Our datasets hint at the operation of the “prefer short paths”, “conform hierarchy” and “prefer downstream” policies, with no clear relative priorities among them. In what follows we set up a synthetic toy routing policy which uses these components in a prioritized fashion and, we show that using these simple ingredients we can approximate the empirical paths much better than simple shortest paths do. According to Fig. 2 the prefer shortest path policy can only have lower priority than the “conform hierarchy” and the “prefer downstream” otherwise we would not experience stretch at all. Since “prefer downstream” implies the conform hierarchy policy, the only reasonable choice is to: prefer hierarchically conform paths at first, then prefer downstream if there is a downstream path and from the remaining paths prefer the short paths. More specifically we define our synthetic routing policy to (i) use CH paths only, (ii) use downstream if applicable and from the paths remaining after (i) and (ii) use the shortest one (if there are still multiple choices break ties randomly). We note that such routing policy is not unfamiliar in the literature9, 10. Figure 4a shows that this simple routing policy immediately gives very realistic path inflation, close to the stretch computed for the real paths. What this simple algorithm cannot reproduce is that the empirical paths sometimes violate the “conform hierarchy” and the “prefer downstream” policies. Figure 4b shows the CH distribution of the paths generated with our synthetic routing policy over the same network, when the closeness values are slightly randomized. This randomization can be interpreted as simulating the case in which nodes do not have full global information about the network and therefore, the precise closeness values of the nodes are not known. Instead the nodes can only have an approximate picture about the closeness hierarchy. One can see that this modification recovers both the stretch and CH distributions exhibited by the empirical paths (see Figs 2 and 3a–d).

Figure 4
figure 4

Results of the synthetic routing policy. Our toy policy exhibit very realistic stretch (panel (a)) and CH distribution (panel (b)) (see Figs 2 and 3a–d for comparison). Panels (c–f) present the cumulative load experienced on the nodes as the function of closeness, for our four datasets. The blue squares and the red circles show the load footprint of the shortest path policy and the empirical paths respectively. Due to the stretch of the empirical paths, the empirical plots give larger load that is more concentrated on the core. Our synthetic algorithm (green triangles) approximates this behaviour better than pure shortest paths.

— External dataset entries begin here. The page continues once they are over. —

theorem State.reachHall_only {M0 : Nat} {s0 : State} {s : State} {r : HallReq} {a : Nat} {cached : Bool} (kp_s : OnlyM M0 s0 s)
    (hm : Sub 0x3011000000261988000000000000000000000000000000000000000021800D M0 := by exact Sub.of hm rfl) :
    OnlyM M0 s0 (State.reachHall s r a cached) := by
  unfold State.reachHall
  repeat' first
    | (refine Sub.of hm ?_; exact Eq.refl _) | (refine Sub.bit hm ?_; exact Eq.refl _)
    | (refine Or.inl (Sub.bit hm ?_); exact Eq.refl _) | with_reducible exact Or.inr rfl
    | intro _ | with_reducible assumption
    | with_reducible apply State.holdAccess_only | with_reducible apply State.meetErrors_only
    | with_reducible apply State.countAccess_only | with_reducible apply State.servePieces_only
    | with_reducible apply State.refuseAccess_only | with_reducible apply State.serveCached_only
    | with_reducible apply State.serveBank_only | with_reducible apply OnlyOpt.none
    | with_reducible apply OnlyOpt.some | with_reducible apply OnlyM.ite
    | (extract_lets +onlyGivenNames x; refine OnlyM.cut (M0 := M0) (s0 := s0) x ?_ ?_ <;> first | (intro hx; clear_value x) | unfold x)
    | (extract_lets +onlyGivenNames x; clear_value x)
    | split | with_reducible apply OnlyM.update

theorem State.endReservations_only {M0 : Nat} {s0 : State} {s : State} {e a : Nat} (kp_s : OnlyM M0 s0 s)
    (hm : Sub 0x8000 M0 := by exact Sub.of hm rfl) :
    OnlyM M0 s0 (State.endReservations s e a) := by
  unfold State.endReservations
  repeat' first
    | (refine Sub.of hm ?_; exact Eq.refl _) | (refine Sub.bit hm ?_; exact Eq.refl _)
    | (refine Or.inl (Sub.bit hm ?_); exact Eq.refl _) | with_reducible exact Or.inr rfl
    | intro _ | with_reducible assumption
    | with_reducible apply State.modEngine_only | with_reducible apply State.each_only
    | with_reducible apply OnlyOpt.none | with_reducible apply OnlyOpt.some
    | with_reducible apply OnlyM.ite
    | split | with_reducible apply OnlyM.update

theorem State.serveLocal_only {M0 : Nat} {s0 : State} {s : State} {e : Nat} {r : HallReq} {pad : Bool} (kp_s : OnlyM M0 s0 s)
    (hm : Sub 0x208000 M0 := by exact Sub.of hm rfl) :
    OnlyM M0 s0 (State.serveLocal s e r pad) := by
  unfold State.serveLocal
  try dsimp only
  repeat' first
    | (refine Sub.of hm ?_; exact Eq.refl _) | (refine Sub.bit hm ?_; exact Eq.refl _)
    | (refine Or.inl (Sub.bit hm ?_); exact Eq.refl _) | with_reducible exact Or.inr rfl
    | intro _ | with_reducible assumption | with_reducible apply State.endReservations_only
    | with_reducible apply State.setCluster_only | with_reducible apply State.answer_only
    | with_reducible apply State.answerDone_only | with_reducible apply State.modEngine_only
    | with_reducible apply State.each_only | with_reducible apply foldl_only
    | with_reducible apply OnlyOpt.none | with_reducible apply OnlyOpt.some
    | with_reducible apply OnlyM.ite
    | split | with_reducible apply OnlyM.update

theorem State.engineAccess_only {M0 : Nat} {s0 : State} {s : State} {e : Nat} {r : HallReq} (kp_s : OnlyM M0 s0 s)
    (hm : Sub 0x3011000000261988000000000000000000000000000000000000000021800D M0 := by exact Sub.of hm rfl) :
    OnlyM M0 s0 (State.engineAccess s e r) := by
  unfold State.engineAccess
  try dsimp only
  repeat' first
    | (refine Sub.of hm ?_; exact Eq.refl _) | (refine Sub.bit hm ?_; exact Eq.refl _)
    | (refine Or.inl (Sub.bit hm ?_); exact Eq.refl _) | with_reducible exact Or.inr rfl
    | intro _ | with_reducible assumption
    | with_reducible apply State.accTrap_only | with_reducible apply State.serveLocal_only
    | with_reducible apply State.engCause_only | with_reducible apply State.reportFrom_only
    | with_reducible apply State.reachHall_only | with_reducible apply State.each_only
    | with_reducible apply OnlyM.ite
    | split | with_reducible apply OnlyM.update

theorem State.hallAccess_only {M0 : Nat} {s0 s : State} {r : HallReq} (hs : OnlyM M0 s0 s)
    (hm : Sub 0x3011000000261988000000000000000000000000000000000000000021800D M0 := by exact Sub.of hm rfl) : OnlyM M0 s0 (s.hallAccess r) := by
  have tail : ∀ (m : HallMaster) (x y z : State), (∀ e, OnlyM M0 s0 (s.engineAccess e r)) → OnlyM M0 s0 x → OnlyM M0 s0 y →
      OnlyM M0 s0 (match m with
        | .engine e => if s.estate e = 2 then s.engineAccess e r else s
        | .host => x
        | _ => y) := by
    intro m x y z h1 h2 h3
    cases m with
    | engine e => exact OnlyM.ite (h1 _) hs
    | host => exact h2
    | _ => exact h3
  unfold State.hallAccess
  refine tail _ _ _ s (fun e => State.engineAccess_only hs) ?_ ?_
  · exact OnlyM.ite (State.answer_only hs) (OnlyM.ite (State.reachHall_only hs) (OnlyM.respTo hs (Sub.bit hm rfl)))
  · exact OnlyM.ite (State.reachHall_only hs) (OnlyM.respTo hs (Sub.bit hm rfl))

theorem State.serveOne_only {M0 : Nat} {s0 : State} {s : State} {h : HeldAcc} (kp_s : OnlyM M0 s0 s)
    (hm : Sub 0x3011000000261988000000000000000000000000000000000000000021800D M0 := by exact Sub.of hm rfl) :
    OnlyM M0 s0 (State.serveOne s h) := by
  unfold State.serveOne
  repeat' first
    | (refine Sub.of hm ?_; exact Eq.refl _) | (refine Sub.bit hm ?_; exact Eq.refl _)
    | with_reducible refine State.add_only (HALL_CONF_WAIT_holds ..) ?_ ?_
    | intro _ | with_reducible assumption | with_reducible apply State.hallAccess_only
    | with_reducible apply State.when_only

theorem State.serveHeld_only {M0 : Nat} {s0 : State} {s : State} (kp_s : OnlyM M0 s0 s)
    (hm : Sub 0x3011000000261988000000000000000000000000000000000000000021800D M0 := by exact Sub.of hm rfl) :
    OnlyM M0 s0 (State.serveHeld s) := by
  unfold State.serveHeld
  repeat' first
    | (refine Sub.of hm ?_; exact Eq.refl _) | (refine Sub.bit hm ?_; exact Eq.refl _)
    | (refine Or.inl (Sub.bit hm ?_); exact Eq.refl _) | with_reducible exact Or.inr rfl
    | intro _ | with_reducible assumption
    | with_reducible apply State.serveOne_only | with_reducible apply State.each_only
    | with_reducible apply OnlyM.update

theorem execEccWriteback_only {M0 : Nat} {s0 : State} {w : Fin 8388608} {s : State} (kp_s : OnlyM M0 s0 s)
    (hm : Sub 0x10000 M0 := by exact Sub.of hm rfl) :
    OnlyOut M0 s0 (execEccWriteback w s) := by
  unfold execEccWriteback
  repeat' first
    | (refine Sub.of hm ?_; exact Eq.refl _) | (refine Sub.bit hm ?_; exact Eq.refl _)
    | intro _ | with_reducible assumption
    | with_reducible apply State.setFix_only | with_reducible apply OnlyOut.next
    | with_reducible apply OnlyOut.fault | with_reducible apply OnlyOut.ite

theorem State.handover_only {M0 : Nat} {s0 : State} {s : State} {u n : Nat} {clear : Bool} (kp_s : OnlyM M0 s0 s)
    (hm : Sub 0x3011000000404000000000000000000000000000000000000000000001800D M0 := by exact Sub.of hm rfl) :
    OnlyM M0 s0 (State.handover s u n clear) := by
  unfold State.handover
  try dsimp only
  repeat' first
    | (refine Sub.of hm ?_; exact Eq.refl _) | (refine Sub.bit hm ?_; exact Eq.refl _)
    | (refine Or.inl (Sub.bit hm ?_); exact Eq.refl _) | with_reducible exact Or.inr rfl
    | with_reducible refine State.set_only HALL_HO_STAT_STATE_holds ?_ ?_
    | with_reducible refine State.set_only HALL_HO_STAT_REFUSE_holds ?_ ?_
    | with_reducible refine State.put_only (HALL_OWN_CLEARING_holds ..) ?_ ?_
    | intro _ | with_reducible assumption | with_reducible apply State.raise_only
    | with_reducible apply State.flushUnits_only
    | with_reducible apply State.each_only | with_reducible apply OnlyOpt.none
    | with_reducible apply OnlyOpt.some | with_reducible apply OnlyM.ite
    | split | with_reducible apply OnlyM.update

theorem execHallHandover_only {M0 : Nat} {s0 : State} {q : Requester} {u : Fin 4096} {m1 : Fin 64} {clear : Bool} {s : State} (kp_s : OnlyM M0 s0 s)
    (hm : Sub 0x40000000000000000000000003011000000404188000000000000000000000000000000000000000021800D M0 := by exact Sub.of hm rfl) :
    OnlyOut M0 s0 (execHallHandover q u m1 clear s) := by
  unfold execHallHandover
  repeat' first
    | (refine Sub.of hm ?_; exact Eq.refl _) | (refine Sub.bit hm ?_; exact Eq.refl _)
    | intro _ | with_reducible assumption
    | with_reducible apply State.hostWrite_only | with_reducible apply State.handover_only
    | with_reducible apply OnlyOut.next | with_reducible apply OnlyOut.fault
    | with_reducible apply OnlyOut.ite

theorem State.handoverDone_only {M0 : Nat} {s0 : State} {s : State} (kp_s : OnlyM M0 s0 s)
    (hm : Sub 0x3011000000665988000000000000000000000000000000000000000021800D M0 := by exact Sub.of hm rfl) :
    OnlyM M0 s0 (State.handoverDone s) := by
  unfold State.handoverDone
  repeat' first
    | (refine Sub.of hm ?_; exact Eq.refl _) | (refine Sub.bit hm ?_; exact Eq.refl _)
    | (refine Or.inl (Sub.bit hm ?_); exact Eq.refl _) | with_reducible exact Or.inr rfl
    | with_reducible refine State.set_only (HALL_OWN_CUR_holds ..) ?_ ?_
    | with_reducible refine State.put_only (HALL_OWN_CLEARING_holds ..) ?_ ?_
    | with_reducible refine State.set_only HALL_HO_STAT_STATE_holds ?_ ?_
    | intro _ | with_reducible assumption
    | with_reducible apply State.handover_only | with_reducible apply State.zeroUnits_only
    | with_reducible apply State.raise_only | with_reducible apply State.serveHeld_only
    | with_reducible apply State.each_only | with_reducible apply OnlyOpt.none
    | with_reducible apply OnlyOpt.some
    | (extract_lets +onlyGivenNames x; refine OnlyM.cut (M0 := M0) (s0 := s0) x ?_ ?_ <;> first | (intro hx; clear_value x) | unfold x)
    | (extract_lets +onlyGivenNames x; clear_value x)
    | split | with_reducible apply OnlyM.update

theorem execHandoverDone_only {M0 : Nat} {s0 : State} {s : State} (kp_s : OnlyM M0 s0 s)
    (hm : Sub 0x3011000000665988000000000000000000000000000000000000000021800D M0 := by exact Sub.of hm rfl) :
    OnlyOut M0 s0 (execHandoverDone s) := by
  unfold execHandoverDone
  repeat' first
    | (refine Sub.of hm ?_; exact Eq.refl _) | (refine Sub.bit hm ?_; exact Eq.refl _)
    | intro _ | with_reducible assumption
    | with_reducible apply State.handoverDone_only | with_reducible apply OnlyOut.next
    | with_reducible apply OnlyOut.fault | with_reducible apply OnlyOut.ite

theorem State.revokeUnits_only {M0 : Nat} {s0 : State} {s : State} {owner dest : Nat} (kp_s : OnlyM M0 s0 s)
    (hm : Sub 0x3011000000675988000000000000000000000000000000000000000021800D M0 := by exact Sub.of hm rfl) :
    OnlyM M0 s0 (State.revokeUnits s owner dest) := by
  unfold State.revokeUnits
  repeat' first
    | (refine Sub.of hm ?_; exact Eq.refl _) | (refine Sub.bit hm ?_; exact Eq.refl _)
    | (refine Or.inl (Sub.bit hm ?_); exact Eq.refl _) | with_reducible exact Or.inr rfl
    | with_reducible refine State.set_only HALL_RV_STAT_STATE_holds ?_ ?_
    | with_reducible refine State.set_only HALL_RV_STAT_OWNER_holds ?_ ?_
    | with_reducible refine State.set_only HALL_RV_STAT_UNITS_holds ?_ ?_
    | with_reducible refine State.put_only (HALL_OWN_CLEARING_holds ..) ?_ ?_
    | intro _ | with_reducible assumption
    | with_reducible apply State.handover_only | with_reducible apply State.handoverDone_only
    | with_reducible apply State.flushUnits_only | with_reducible apply State.each_only
    | with_reducible apply OnlyOpt.none | with_reducible apply OnlyOpt.some
    | with_reducible apply OnlyM.ite
    | (extract_lets +onlyGivenNames x; refine OnlyM.cut (M0 := M0) (s0 := s0) x ?_ ?_ <;> first | (intro hx; clear_value x) | unfold x)
    | (extract_lets +onlyGivenNames x; clear_value x)
    | split | with_reducible apply OnlyM.update

theorem State.hallRevoke_only {M0 : Nat} {s0 : State} {s : State} {owner dest : Nat} (kp_s : OnlyM M0 s0 s)
    (hm : Sub 0x3011000000675988000000000000000000000000000000000000000021800D M0 := by exact Sub.of hm rfl) :
    OnlyM M0 s0 (State.hallRevoke s owner dest) := by
  unfold State.hallRevoke
  repeat' first
    | (refine Sub.of hm ?_; exact Eq.refl _) | (refine Sub.bit hm ?_; exact Eq.refl _)
    | with_reducible refine State.put_only HALL_RV_STAT_CMDERR_holds ?_ ?_
    | intro _ | with_reducible assumption | with_reducible apply State.revokeUnits_only
    | with_reducible apply OnlyM.ite
    | split

theorem execHallRevoke_only {M0 : Nat} {s0 : State} {q : Requester} {owner dest : Fin 128} {s : State} (kp_s : OnlyM M0 s0 s)
    (hm : Sub 0x40000000000000000000000003011000000675988000000000000000000000000000000000000000021800D M0 := by exact Sub.of hm rfl) :
    OnlyOut M0 s0 (execHallRevoke q owner dest s) := by
  unfold execHallRevoke
  repeat' first
    | (refine Sub.of hm ?_; exact Eq.refl _) | (refine Sub.bit hm ?_; exact Eq.refl _)
    | intro _ | with_reducible assumption
    | with_reducible apply State.hostWrite_only | with_reducible apply State.hallRevoke_only
    | with_reducible apply OnlyOut.next | with_reducible apply OnlyOut.fault
    | with_reducible apply OnlyOut.ite
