-- ==== Sys2Proof/Laws/OnlyCurator.lean ====
section
/-! SUPPORT. Which parts each operation of `Machine/Curator.lean` may change, and that it keeps what every command keeps: each
lemma follows the operation's own text, piece by piece, and gives the parts as a set of part numbers. -/

namespace Sys2Proof.Machine

theorem State.faultPin_only {M0 : Nat} {s0 : State} {s : State} (kp_s : OnlyM M0 s0 s)
    (hm : Sub 0xB011000000000000000000000000000000000000000000000000000000000C M0 := by exact Sub.of hm rfl) :
    OnlyM M0 s0 (State.faultPin s) := by
  unfold State.faultPin
  repeat' first
    | (refine Sub.of hm ?_; exact Eq.refl _) | (refine Sub.bit hm ?_; exact Eq.refl _)
    | with_reducible refine State.set_only CUR_STAT_NUNCL_holds ?_ ?_
    | with_reducible refine State.put_only CUR_STAT_FAULTN_holds ?_ ?_
    | intro _ | with_reducible assumption
    | with_reducible apply State.level_only
    | (extract_lets +onlyGivenNames x; refine OnlyM.cut (M0 := M0) (s0 := s0) x ?_ ?_ <;> first | (intro hx; clear_value x) | unfold x)
    | (extract_lets +onlyGivenNames x; clear_value x)

theorem State.enterSafe_only {M0 : Nat} {s0 : State} {s : State} {src nso : Nat} (kp_s : OnlyM M0 s0 s)
    (hm : Sub 0x800B01100000002000000302403C58080010F1804040080004C011000000196CD M0 := by exact Sub.of hm rfl) :
    OnlyM M0 s0 (State.enterSafe s src nso) := by
  unfold State.enterSafe
  repeat' first
    | (refine Sub.of hm ?_; exact Eq.refl _) | (refine Sub.bit hm ?_; exact Eq.refl _)
    | with_reducible refine State.put_only CUR_STAT_SAFE_holds ?_ ?_
    | with_reducible refine State.setStamp_only (Part.holds.own CUR_SAFE_T_NS_holds) CUR_SAFE_T_NS_next ?_ ?_
    | intro _ | with_reducible assumption
    | with_reducible apply State.raise_only | with_reducible apply State.refreshPorts_only
    | with_reducible apply OnlyM.ite
    | split

theorem State.exitSafe_only {M0 : Nat} {s0 : State} {s : State} (kp_s : OnlyM M0 s0 s)
    (hm : Sub 0xB01100000002000000302403C58080010F1804040080004C011000000196CD M0 := by exact Sub.of hm rfl) :
    OnlyM M0 s0 (State.exitSafe s) := by
  unfold State.exitSafe
  repeat' first
    | (refine Sub.of hm ?_; exact Eq.refl _) | (refine Sub.bit hm ?_; exact Eq.refl _)
    | with_reducible refine State.put_only CUR_STAT_SAFE_holds ?_ ?_
    | intro _ | with_reducible assumption | with_reducible apply State.raise_only
    | with_reducible apply State.refreshPorts_only | with_reducible apply OnlyM.ite
    | split

theorem State.forcePart_only {M0 : Nat} {s0 : State} {s : State} {st : Nat} (kp_s : OnlyM M0 s0 s)
    (hm : Sub 0x200000000000000000000000000000000000000000000018009 M0 := by exact Sub.of hm rfl) :
    OnlyM M0 s0 (State.forcePart s st) := by
  unfold State.forcePart
  repeat' first
    | (refine Sub.of hm ?_; exact Eq.refl _) | (refine Sub.bit hm ?_; exact Eq.refl _)
    | intro _ | with_reducible assumption
    | with_reducible apply State.hallStore_only | with_reducible apply OnlyM.ite
    | (extract_lets +onlyGivenNames x; refine OnlyM.cut (M0 := M0) (s0 := s0) x ?_ ?_ <;> first | (intro hx; clear_value x) | unfold x)
    | (extract_lets +onlyGivenNames x; clear_value x)
    | split

theorem State.startReclaim_only {M0 : Nat} {s0 : State} {s : State} {st : Nat} (kp_s : OnlyM M0 s0 s)
    (hm : Sub 0xB011000000020208000000000000000000000000000000000000000001800D M0 := by exact Sub.of hm rfl) :
    OnlyM M0 s0 (State.startReclaim s st) := by
  unfold State.startReclaim
  repeat' first
    | (refine Sub.of hm ?_; exact Eq.refl _) | (refine Sub.bit hm ?_; exact Eq.refl _)
    | (refine Or.inl (Sub.bit hm ?_); exact Eq.refl _) | with_reducible exact Or.inr rfl
    | with_reducible refine State.put_only CUR_STAT_RECL_holds ?_ ?_
    | intro _ | with_reducible assumption | with_reducible apply State.engineHalt_only
    | with_reducible apply State.forcePart_only | with_reducible apply State.each_only
    | (extract_lets +onlyGivenNames x; refine OnlyM.cut (M0 := M0) (s0 := s0) x ?_ ?_ <;> first | (intro hx; clear_value x) | unfold x)
    | (extract_lets +onlyGivenNames x; clear_value x)
    | with_reducible apply OnlyM.update

theorem State.requestReclaim_only {M0 : Nat} {s0 : State} {s : State} {st : Nat} (kp_s : OnlyM M0 s0 s)
    (hm : Sub 0xB011000000020208000000000000000000000000000000000000000001800D M0 := by exact Sub.of hm rfl) :
    OnlyM M0 s0 (State.requestReclaim s st) := by
  unfold State.requestReclaim
  repeat' first
    | (refine Sub.of hm ?_; exact Eq.refl _) | (refine Sub.bit hm ?_; exact Eq.refl _)
    | (refine Or.inl (Sub.bit hm ?_); exact Eq.refl _) | with_reducible exact Or.inr rfl
    | intro _ | with_reducible assumption
    | with_reducible apply State.startReclaim_only | with_reducible apply OnlyOpt.none
    | with_reducible apply OnlyOpt.some | with_reducible apply OnlyM.ite
    | split | with_reducible apply OnlyM.update

theorem State.finishReclaim_only {M0 : Nat} {s0 : State} {s : State} {st : Nat} (kp_s : OnlyM M0 s0 s)
    (hm : Sub 0x3011000000675B8A00302403C00000010F1800000000000C0010000021964D M0 := by exact Sub.of hm rfl) :
    OnlyM M0 s0 (State.finishReclaim s st) := by
  unfold State.finishReclaim
  repeat' first
    | (refine Sub.of hm ?_; exact Eq.refl _) | (refine Sub.bit hm ?_; exact Eq.refl _)
    | (refine Or.inl (Sub.bit hm ?_); exact Eq.refl _) | with_reducible exact Or.inr rfl
    | intro _ | with_reducible assumption
    | with_reducible apply State.withdrawAll_only | with_reducible apply State.engineReset_only
    | with_reducible apply State.breakLocks_only | with_reducible apply State.dropPool_only
    | with_reducible apply State.revocationDone_only | with_reducible apply State.revokeUnits_only
    | with_reducible apply State.each_only | with_reducible apply OnlyM.ite
    | (extract_lets +onlyGivenNames x; refine OnlyM.cut (M0 := M0) (s0 := s0) x ?_ ?_ <;> first | (intro hx; clear_value x) | unfold x)
    | (extract_lets +onlyGivenNames x; clear_value x)
    | split | with_reducible apply OnlyM.update

theorem execReclaimComplete_only {M0 : Nat} {s0 : State} {s : State} (kp_s : OnlyM M0 s0 s)
    (hm : Sub 0xB011000000675B8A00302403C00000010F1800000000000C0010000021964D M0 := by exact Sub.of hm rfl) :
    OnlyOut M0 s0 (execReclaimComplete s) := by
  unfold execReclaimComplete
  try dsimp only
  repeat' first
    | (refine Sub.of hm ?_; exact Eq.refl _) | (refine Sub.bit hm ?_; exact Eq.refl _)
    | (refine Or.inl (Sub.bit hm ?_); exact Eq.refl _) | with_reducible exact Or.inr rfl
    | with_reducible refine State.put_only CUR_STAT_RECL_holds ?_ ?_
    | intro _ | with_reducible assumption
    | with_reducible apply State.finishReclaim_only | with_reducible apply State.raise_only | with_reducible apply State.startReclaim_only
    | with_reducible apply OnlyOut.next | with_reducible apply OnlyOut.fault
    | with_reducible apply OnlyOut.ite | with_reducible apply OnlyOpt.none
    | with_reducible apply OnlyOpt.some
    | split | with_reducible apply OnlyM.update

theorem State.newEntry_only {M0 : Nat} {s0 : State} {s : State} {i : Nat} {f : FaultReport} {sev : Nat} {safe : Bool} (kp_s : OnlyM M0 s0 s)
    (hm : Sub 0x80003011000000000000000000000000000000000000000000000000000000000C M0 := by exact Sub.of hm rfl) :
    OnlyM M0 s0 (State.newEntry s i f sev safe) := by
  unfold State.newEntry
  repeat' first
    | (refine Sub.of hm ?_; exact Eq.refl _) | (refine Sub.bit hm ?_; exact Eq.refl _)
    | with_reducible refine State.setWord_only (Part.holds.own (CUR_AFT_SRC_holds ..)) ?_ ?_
    | with_reducible refine State.set_only (CUR_AFT_SRC_holds ..) ?_ ?_
    | with_reducible refine State.set_only (CUR_AFT_KIND_holds ..) ?_ ?_
    | with_reducible refine State.set_only (CUR_AFT_SEV_holds ..) ?_ ?_
    | with_reducible refine State.put_only (CUR_AFT_SAFE_holds ..) ?_ ?_
    | with_reducible refine State.put_only (CUR_AFT_LIVE_holds ..) ?_ ?_
    | with_reducible refine State.put_only (CUR_AFT_INJ_holds ..) ?_ ?_
    | with_reducible refine State.put_only (CUR_AFT_VALID_holds ..) ?_ ?_
    | with_reducible refine State.setWord_only (Part.holds.own (CUR_AFT_COUNT_holds ..)) ?_ ?_
    | with_reducible refine State.setStamp_only (Part.holds.own (CUR_AFT_NS_holds ..)) (CUR_AFT_NS_next ..) ?_ ?_
    | intro _ | with_reducible assumption
    | with_reducible apply State.raise_only
    | (extract_lets +onlyGivenNames x; refine OnlyM.cut (M0 := M0) (s0 := s0) x ?_ ?_ <;> first | (intro hx; clear_value x) | unfold x)
    | (extract_lets +onlyGivenNames x; clear_value x)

An immediate application of these findings is the more accurate estimation of the network’s response to outer stress (e.g. sudden load increase). Figure 4c–f show the load of the nodes when carrying the traffic of the empirical paths in comparison with shortest paths and our synthetic toy policy. One can see that real traffic has larger volume (due to the stretch) and it is even more concentrated in the core of the network. Our synthetic routing policy recovers this behavior, thus, compared to a simple shortest path policy, the synthetic policy can more accurately assess the load footprint of real paths on the network.

Discussion

Despite the simplicity and intuitive nature of the identified policies, readers may have the feeling that there should be a more simple explanation out there. For example one could imagine a weighting of the edges over which shortest path computation will give exactly the same paths that we find in our data. We had two reasons for going this way. First, our data hints for policies that are not unfamiliar in the literature. For example, the authors of ref. 9 use a very similar routing algorithm for modeling the flow of information in organizational networks, after an in-depth analysis of such networks. Secondly, we have run experiments to find an appropriate weighting using edge betweenness (see Supplementary Note 1 for a brief listing of the results). These experiments suggest that finding reasonable weights that are able to generate paths matching all of our statistics is far from trivial.

Methods

Collecting or inferring paths in networks is a non-trivial problem. Here we list our methods for every specific networks analyzed in our paper.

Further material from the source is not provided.